White Fire
Page 67
As his eyes widened, she did just that. She tore the letter in half, and then continued to rip it into shreds.
“Now what are you going to tell my father when you tell him that you didn’t stop me from tearing up this important letter?” Flame said, laughing mockingly.
He didn’t know that she knew about the duplicate letter. She had seen her father palm it into his hand, looking slyly over his shoulder to make sure Flame didn’t see.
She had turned her eyes away quickly enough so that he had not caught her witnessing his action. She had known the true purpose of a second letter. He had expected her to tear up the
one he gave to her.
She now waited anxiously for Lieutenant Green to pull an envelope from his inside jacket pocket, to show her that he had a backup for the one she tore up.
Lieutenant Green laughed throatily as he looked away from her long enough to slip one of his hands inside his jacket pocket for the letter.
The moment he turned his eyes away from her, Flame stepped quickly around him and ran from the cabin.
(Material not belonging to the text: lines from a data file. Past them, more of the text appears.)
/-! ### Commands with a fill -/

/-- What a fill leaves, and the moves of the cursor and the response after it: the buffer of its own key, the transient
registers of the last kernel run, a seeded core; the backend and the command port as they were (R137, R151, R152). -/
structure LeftByFill (bk : Backend) (cmd : List Word) (t : State) : Prop where
  buf : t.buf = fillBuf t.key
  x : t.x = lastRegs bk.val t.key
  ctr : t.ctr = lastCtr bk.val
  seeded : t.seeded = true
  bk_eq : t.bk = bk
  cmd_eq : t.cmd = cmd

theorem leftByFill_refill {s : State} (h : s.seeded = true) : LeftByFill s.bk s.cmd (refill s) :=
  ⟨rfl, rfl, rfl, h, rfl, rfl⟩

theorem leftByFill_seedFill (key : Key) (c : Half) (s : State) :
    LeftByFill s.bk s.cmd { seedFill key s with cur := c } :=
  ⟨rfl, rfl, rfl, rfl, rfl, rfl⟩

/-- After a fill every further work on the engine leaves what its own last fill leaves. -/
theorem keptByEngine_leftByFill (bk : Backend) (cmd : List Word) : KeptByEngine (LeftByFill bk cmd) where
  answer _ _ h := ⟨h.buf, h.x, h.ctr, h.seeded, h.bk_eq, h.cmd_eq⟩
  refill s h := by
    obtain ⟨-, -, -, hs, rfl, rfl⟩ := h
    exact leftByFill_refill hs
  advance _ _ _ h := ⟨h.buf, h.x, h.ctr, h.seeded, h.bk_eq, h.cmd_eq⟩
  seed key c s _ h := by
    obtain ⟨-, -, -, -, rfl, rfl⟩ := h
    exact leftByFill_seedFill key c s

/-- A word read with too few bytes left refills (R154, R155). -/
theorem readWhole_leftByFill {n : Nat} {s t : State} {bytes : List Byte} (hn : n ≤ 992) (hs : s.seeded = true)
    (hleft : 992 - s.cur.toNat < n) (h : readWhole n s = .ok (bytes, t)) : LeftByFill s.bk s.cmd t := by
  rcases Nat.lt_or_ge 992 s.cur.toNat with hf | hc
  · exact nomatch (readWhole_fault hf).symm.trans h
  · rw [readWhole_eq hn hc, if_pos hleft] at h
    obtain ⟨-, rfl⟩ := Prod.mk.inj (Except.ok.inj h)
    exact (keptByEngine_leftByFill s.bk s.cmd).advance n _ (by simpa using hn) (leftByFill_refill hs)

/-- A byte read at the end of the Output Region refills first (R156). -/
theorem readOut_at_end {n : Nat} {s : State} (hn : 0 < n) (hend : s.cur.toNat = 992) (hs : s.seeded = true) :
    ∃ bytes t, readOut n s = .ok (bytes, t) ∧ LeftByFill s.bk s.cmd t := by
  have hstart : chunkStart s = refill s := if_pos hend
  obtain ⟨bytes, t, hread, hsteps⟩ := readOut_steps n (refill s) (by simp)
  refine ⟨bytes, t, ?_, (keptByEngine_leftByFill s.bk s.cmd).engineSteps hsteps (leftByFill_refill hs)⟩
  rw [← readOut_chunkStart hn hend.le, hstart, hread]

/-- A byte read that wants more than is left comes to the end of the Output Region and refills there (R156). -/
theorem readOut_leftByFill {n : Nat} {s t : State} {bytes : List Byte} (hs : s.seeded = true)
    (hleft : 992 - s.cur.toNat < n) (h : readOut n s = .ok (bytes, t)) : LeftByFill s.bk s.cmd t := by
  rcases Nat.lt_or_ge 992 s.cur.toNat with hf | hc
  · exact nomatch (readOut_fault (by omega) hf).symm.trans h
  · have hend : (advance (992 - s.cur.toNat) s).cur.toNat = 992 := (advance_cur_toNat (by omega)).trans (by omega)
    obtain ⟨more, u, hrest, hu⟩ := readOut_at_end (Nat.sub_pos_of_lt hleft) hend hs
    obtain ⟨-, rfl⟩ := Prod.mk.inj (Except.ok.inj ((readOut_to_end hc hleft.le hrest).symm.trans h))
    exact hu

theorem refillCount_pos_iff {c len : Nat} : 0 < refillCount c len ↔ 992 - c < len := by
  rw [Nat.pos_iff_ne_zero, ne_eq, refillCount_eq_zero_iff, Nat.not_le]

/-- A result made from the bytes that were read comes with the state that the read leaves. -/
theorem ok_of_map_eq_ok {p : Except Fault (List Byte × State)} {f : List Byte → List Byte} {t : State} {bytes : List Byte}
    (h : (p.map fun q => (f q.1, q.2)) = .ok (bytes, t)) : ∃ read, p = .ok (read, t) := by
  cases p with
  | error e => exact nomatch h
  | ok q => exact ⟨q.1, by rw [← (Prod.mk.inj (Except.ok.inj h)).2]⟩

/-- The body of a command that performs a fill leaves what the fill leaves (R166). -/
theorem commandBody_leftByFill {i : Instr} {s t : State} {bytes : List Byte} (he : commandError i s = none)
    (hfill : 0 < fillCount i s) (h : commandBody i s = .ok (bytes, t)) : LeftByFill s.bk s.cmd t := by
  have hs : isRead i = true → s.seeded = true := fun hi => seeded_of_isRead hi he
  cases i with
  | setSeed seed =>
    obtain ⟨-, rfl⟩ := Prod.mk.inj (Except.ok.inj h)
    exact leftByFill_seedFill seed 0 s
  | tryRestoreState seed bc =>
    obtain ⟨-, rfl⟩ := Prod.mk.inj (Except.ok.inj h)
    exact leftByFill_seedFill seed _ s
  | cloneState => exact nomatch hfill
  | readU32 =>
    obtain ⟨read, hread⟩ := ok_of_map_eq_ok (f := bytes32 ∘ le32) h
    have hleft : 992 - s.cur.toNat < 4 := by simpa [fillCount, hs rfl, Nat.pos_iff_ne_zero] using hfill
    exact readWhole_leftByFill (by decide) (hs rfl) hleft hread
  | readU64 =>
    obtain ⟨read, hread⟩ := ok_of_map_eq_ok (f := bytes64 ∘ le64) h
    have hleft : 992 - s.cur.toNat < 8 := by simpa [fillCount, hs rfl, Nat.pos_iff_ne_zero] using hfill
    exact readWhole_leftByFill (by decide) (hs rfl) hleft hread
  | readBytes len =>
    simp only [fillCount, hs rfl, if_true, refillCount_pos_iff] at hfill
    exact readOut_leftByFill (hs rfl) hfill h
  | readSeed =>
    simp only [fillCount, hs rfl, if_true, refillCount_pos_iff] at hfill
    exact readOut_leftByFill (hs rfl) hfill h

/-- Settles O30: an error performs no fill, and the response after the body writes the response port alone. -/
theorem fillLeavesFilledBuffer : Obligations.FillLeavesFilledBuffer := by
  intro i s t h hfill
  cases he : commandError i s with
  | some st => exact absurd (fillCount_of_error he) hfill.ne'
  | none =>
    rw [exec_of_body he] at h
    cases hb : commandBody i s with
    | error f => rw [hb] at h; exact nomatch h
    | ok p =>
      rw [hb, finish_respondRead_ok] at h
      obtain rfl := Host.Outcome.next.inj h
      have hleft := (keptByEngine_leftByFill s.bk s.cmd).answer _ (respond p.1 p.2).rsp (commandBody_leftByFill he hfill hb)
      exact ⟨hleft.buf, hleft.x, hleft.ctr, hleft.seeded, hleft.bk_eq, hleft.cmd_eq⟩

end Sys2Proof.Machine

/-! SUPPORT and PROOFS for the family 42_stream_engine.md: the refill, the word reads and where they agree with byte reads,
the position of a core in the canonical stream, and what the reads return and leave. -/

namespace Sys2Proof.Machine

/-! ### Seeding and refilling -/

/-- Settles O20: SET_SEED is SEED_FILL and a response without result bytes, and neither looks at SEEDED. -/
theorem setSeedResult : Obligations.SetSeedResult := fun p s =>
  ⟨respond [] (seedFill p s), rfl, rfl, rfl, rfl, rfl, rfl, rfl, rfl⟩

/-- Settles O28: the new key is read from the old buffer, and the layout is that of every fill. -/
theorem refillRatchetsThenFills : Obligations.RefillRatchetsThenFills := fun s =>
  ⟨fun j hj => by simp [nextKey, nextKeyWord],
    fun g w l hg hw hl => bufferLayout.1 (refill s).key g w l hg hw hl, rfl, rfl, rfl, rfl, rfl⟩

/-! ### Reads as commands -/

theorem commandError_of_isRead {i : Instr} (hi : isRead i = true) (s : State) :
    commandError i s = if s.seeded = true then none else some .unseeded := by
  cases i with
  | setSeed | cloneState | tryRestoreState => exact nomatch hi
  | _ => rfl

/-- On an unseeded core every read raises Unseeded (R193). -/
theorem commandError_of_unseeded {i : Instr} {s : State} (hi : isRead i = true) (hs : s.seeded = false) :
    commandError i s = some .unseeded := by
  simp [commandError_of_isRead hi, hs]

/-- On an unseeded core every read answers with the error and does nothing else (R193). -/
theorem exec_read_of_unseeded {i : Instr} {s : State} (hi : isRead i = true) (hs : s.seeded = false) :
    exec i s = .next { s with rsp := s.rsp ++ [0x00000003] } :=
  exec_of_error (commandError_of_unseeded hi hs)

/-- On a seeded core a read is its body and the response to it (R150). -/
theorem exec_read_of_seeded {i : Instr} {s : State} (hi : isRead i = true) (hs : s.seeded = true) :
    exec i s = finish (respondRead (commandBody i s)) :=
  exec_of_body ((commandError_of_isRead hi s).trans (if_pos hs))

/-- A read that gets its bytes responds with them. -/
theorem exec_read_of_body {i : Instr} {s t : State} {bytes : List Byte} (hi : isRead i = true) (hs : s.seeded = true)
    (hb : commandBody i s = .ok (bytes, t)) : exec i s = .next (respond bytes t) := by
  rw [exec_read_of_seeded hi hs, hb, finish_respondRead_ok]

/-- Settles O24: no pass of the byte loop is made. -/
theorem readBytesZeroChangesNothing : Obligations.ReadBytesZeroChangesNothing := fun s hs =>
  exec_read_of_body (i := .readBytes 0) rfl hs (readOut_zero s)

/-- Settles O33: reads one after another are one read of the sum. -/
theorem readDecomposition : Obligations.ReadDecomposition := readAll_eq_readOut_sum

/-! ### Word reads -/

/-- A word read with too few bytes left is made from the refilled buffer's first bytes (R154, R155). -/
theorem readWhole_of_refill {n : Nat} {s : State} (hn : n ≤ 992) (hc : s.cur.toNat ≤ 992) (hleft : 992 - s.cur.toNat < n) :
    readWhole n s = .ok ((refill s).buf.readBytes 0 n, advance n (refill s)) := by
  rw [readWhole_eq hn hc, if_pos hleft]
  rfl

/-- A conversion that keeps the bytes of every read of `n` bytes keeps the result of a word read. -/
theorem readWhole_map_id {n : Nat} (hn : n ≤ 992) {f : List Byte → List Byte}
    (hf : ∀ (m : Memory) a, f (m.readBytes a n) = m.readBytes a n) (s : State) :
    ((readWhole n s).map fun p => (f p.1, p.2)) = readWhole n s := by
  rcases Nat.lt_or_ge 992 s.cur.toNat with hfault | hc
  · rw [readWhole_fault hfault]
    rfl
  · simp only [readWhole_eq hn hc, Except.map, hf]

theorem bytes32_le32_readBytes (m : Memory) (a : Nat) : bytes32 (le32 (m.readBytes a 4)) = m.readBytes a 4 :=
  bytes32_le32 _ _ _ _

theorem bytes64_le64_readBytes (m : Memory) (a : Nat) : bytes64 (le64 (m.readBytes a 8)) = m.readBytes a 8 :=
  bytes64_le64 _ _ _ _ _ _ _ _

/-- READ_U32's result bytes are the bytes it reads (R154). -/
theorem commandBody_readU32 (s : State) : commandBody .readU32 s = readWhole 4 s :=
  readWhole_map_id (f := fun bs => bytes32 (le32 bs)) (by decide) bytes32_le32_readBytes s

/-- READ_U64's result bytes are the bytes it reads (R155). -/
theorem commandBody_readU64 (s : State) : commandBody .readU64 s = readWhole 8 s :=
  readWhole_map_id (f := fun bs => bytes64 (le64 bs)) (by decide) bytes64_le64_readBytes s

theorem packWords_readBytes_four (m : Memory) (a : Nat) : packWords (m.readBytes a 4) = [le32 (m.readBytes a 4)] := rfl

theorem packWords_readBytes_eight (m : Memory) (a : Nat) :
    packWords (m.readBytes a 8) = [le32 (m.readBytes a 4), le32 (m.readBytes (a + 4) 4)] := by
  rw [readBytes_add m a 4 4]
  rfl

/-- Settles O21: with 4 bytes left the read is made at the cursor, and otherwise after the refill. -/
theorem readU32Result : Obligations.ReadU32Result := by
  refine fun s => ⟨exec_read_of_unseeded rfl, fun hs hc => ?_, fun hs hlo hhi => ?_⟩
  · have hb := (commandBody_readU32 s).trans (readWhole_within (by decide) (by omega))
    rw [exec_read_of_body rfl hs hb, respond, packWords_readBytes_four]
    rfl
  · have hb := (commandBody_readU32 s).trans (readWhole_of_refill (by decide) hhi (by omega))
    rw [exec_read_of_body rfl hs hb, respond, packWords_readBytes_four]
    rfl

/-- Settles O22: with 8 bytes left the read is made at the cursor, and otherwise after the refill. -/
theorem readU64Result : Obligations.ReadU64Result := by
  refine fun s => ⟨exec_read_of_unseeded rfl, fun hs hc => ?_, fun hs hlo hhi => ?_⟩
  · have hb := (commandBody_readU64 s).trans (readWhole_within (by decide) (by omega))
    rw [exec_read_of_body rfl hs hb, respond, packWords_readBytes_eight]
    rfl
  · have hb := (commandBody_readU64 s).trans (readWhole_of_refill (by decide) hhi (by omega))
    rw [exec_read_of_body rfl hs hb, respond, packWords_readBytes_eight]
    rfl

/-! ### Where word reads and byte reads agree -/

/-- A word read does what the byte read does if its bytes lie in one buffer (R162). -/
theorem readWhole_eq_readOut {n : Nat} {s : State} (hn : 0 < n) (hn' : n ≤ 992)
    (h : s.cur.toNat ≤ 992 - n ∨ s.cur.toNat = 992) : readWhole n s = readOut n s := by
  rcases h with hin | hend
  · rw [readWhole_within hn (by omega), readOut_within (by omega)]
  · have hstart : chunkStart s = refill s := if_pos hend
    rw [readWhole_of_refill hn' hend.le (by omega), ← readOut_chunkStart hn hend.le, hstart,
      readOut_within (by simpa using hn')]
    rfl

/-- A byte read across the end of the Output Region leaves the cursor behind the bytes it takes from the new buffer
(R156). -/
theorem readOut_across {n : Nat} {s : State} (hc : s.cur.toNat ≤ 992) (hn : n ≤ 992) (hleft : 992 - s.cur.toNat < n) :
    ∃ bytes t, readOut n s = .ok (bytes, t) ∧ t.cur.toNat = n - (992 - s.cur.toNat) := by
  have hend : (advance (992 - s.cur.toNat) s).cur.toNat = 992 := (advance_cur_toNat (by omega)).trans (by omega)
  have hrest := (readWhole_eq_readOut (n := n - (992 - s.cur.toNat)) (by omega) (by omega) (.inr hend)).symm.trans
    (readWhole_of_refill (by omega) hend.le (by omega))
  exact ⟨_, _, readOut_to_end hc hleft.le hrest, (advance_cur_toNat (by simp; omega)).trans (by simp)⟩

/-- A word read answers and leaves what the byte read does exactly where it does not straddle the end of the Output Region:
where it does, the word read alone skips the old buffer's tail, and the cursors differ (R157, R162). -/
theorem respondRead_readWhole_eq_iff {n : Nat} {s : State} (hn : 0 < n) (hn' : n ≤ 992) (hc : s.cur.toNat ≤ 992) :
    finish (respondRead (readWhole n s)) = finish (respondRead (readOut n s)) ↔
      s.cur.toNat ≤ 992 - n ∨ s.cur.toNat = 992 := by
  refine ⟨fun h => ?_, fun h => by rw [readWhole_eq_readOut hn hn' h]⟩
  by_contra hstraddle
  obtain ⟨bytes, t, hread, hcur⟩ := readOut_across hc hn' (by omega)
  rw [readWhole_of_refill hn' hc (by omega), hread, finish_respondRead_ok, finish_respondRead_ok] at h
  have hword : (advance n (refill s)).cur.toNat = n := (advance_cur_toNat (by simpa using hn')).trans (by simp)
  have hsame := congrArg State.cur (Host.Outcome.next.inj h)
  rw [respond_cur, respond_cur] at hsame
  rw [hsame] at hword
  omega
She closed the door behind her, and then ran over to the boat’s railing.
She didn’t take the time to stare down at the swirling, muddy water of the Mississippi River, fearing she might have second thoughts about the dangers of the undercurrents.
But she did take the time to look around her, to see if there was anyone who could quickly tell the soldiers how she had escaped. She smiled when she saw no one. Not even a crew member. Everyone was still leisurely enjoying morning breakfast and coffee in the dining room.
With a racing pulse, Flame climbed over the railing and jumped, feet first, into the water.
With the wide, powerful strokes that she had learned swimming in the Mississippi River back at St. Louis, she swam toward the shore. She prayed that the soldiers wouldn’t think to look in the river for her escape, but would instead start searching the hidden passageways of the boat, where someone could hide for the duration of the voyage.
She could hear the steady swishing sound of the large paddlewheel churning the water as it took the boat downriver.
Flame then smiled when she saw the riverbank only a short distance away. She thanked her lucky stars that the undercurrent had not been all that strong. Only once or twice had she felt it sucking at her legs and feet, and then she would swim free of the threat.
Panting, water dripping from her hair, her skirt and blouse clinging to her like a second skin, Flame finally reached the shore. Her feet slipped and slid on the muddy bottom as she made her way toward the rocky embankment.
Once there, she stopped and turned and stared at the riverboat as it floated farther and farther away from her.
Smiling, she pulled her fingers through her hair and drew it back from her face, to hang in long, wet ringlets across her shoulders and down her back.
“’Bye, ’bye,” she whispered to the soldiers, giggling. “Now what are you going to tell my papa?”
Not wanting to waste any more time gloating over her escape, Flame rushed up the embankment and stepped into knee-high grass.
Trying to get her bearings, to ascertain how far she was from civilization, she stopped and looked into the distance, then looked from side to side.
Frowning, she saw that she had traveled too far downriver to go to Fort Parker to ask for Colonel Edwards’s help in getting White Fire set free.
But she knew that she was within walking distance of Chief Gray Feather’s village. It was not that far through the thick trees. The river would be visible to her again where it made a wide turn before it straightened out and ran on past Fort Snelling.
“Yes, Gray Feather is my only chance to get White Fire free,” she murmured, hoping that her father would not be too hasty in his desire to see to White Fire’s end.
Flame gazed heavenward. “Lord, please let me be in time,” she prayed. “Oh, please help me find someone to help me get White Fire free. Please let it be Chief Gray Feather.”
She lifted her skirt and ran into the forest. Yet something that White Fire had warned her about came to her so suddenly, she stopped and wondered if she was right to go to the Chippewa chief after all. White Fire had warned her that it was not wise to get the Indians involved in anything that might draw them into a war with the soldiers at Fort Snelling.
If Gray Feather helped set him free, would not that give Flame’s father all the reason he needed to set his plans in motions to start a war with the Chippewa, and then the Sioux, until all of the Indians in the Minnesota Territory were annihilated?
Then she thought of Colonel Edwards’s role in this. If Colonel Edwards had taken what White Fire had told him seriously enough, surely Colonel Edwards would soon move against her father and stop any warring before it got started.
“He’s got to have believed White Fire,” she whispered, a shiver racing up and down her spine as her worries for her beloved mounted.
Desperate, Flame broke into a mad run through the forest. She stopped only long enough to get her breath when her side began to ache from her incessant push to get to the Indian village.
“I’ll never make it in time at this rate,” she said, a sob lodging in her throat. But she was not going to give up that easily. She would reach the Indian village. She would get the chief’s help.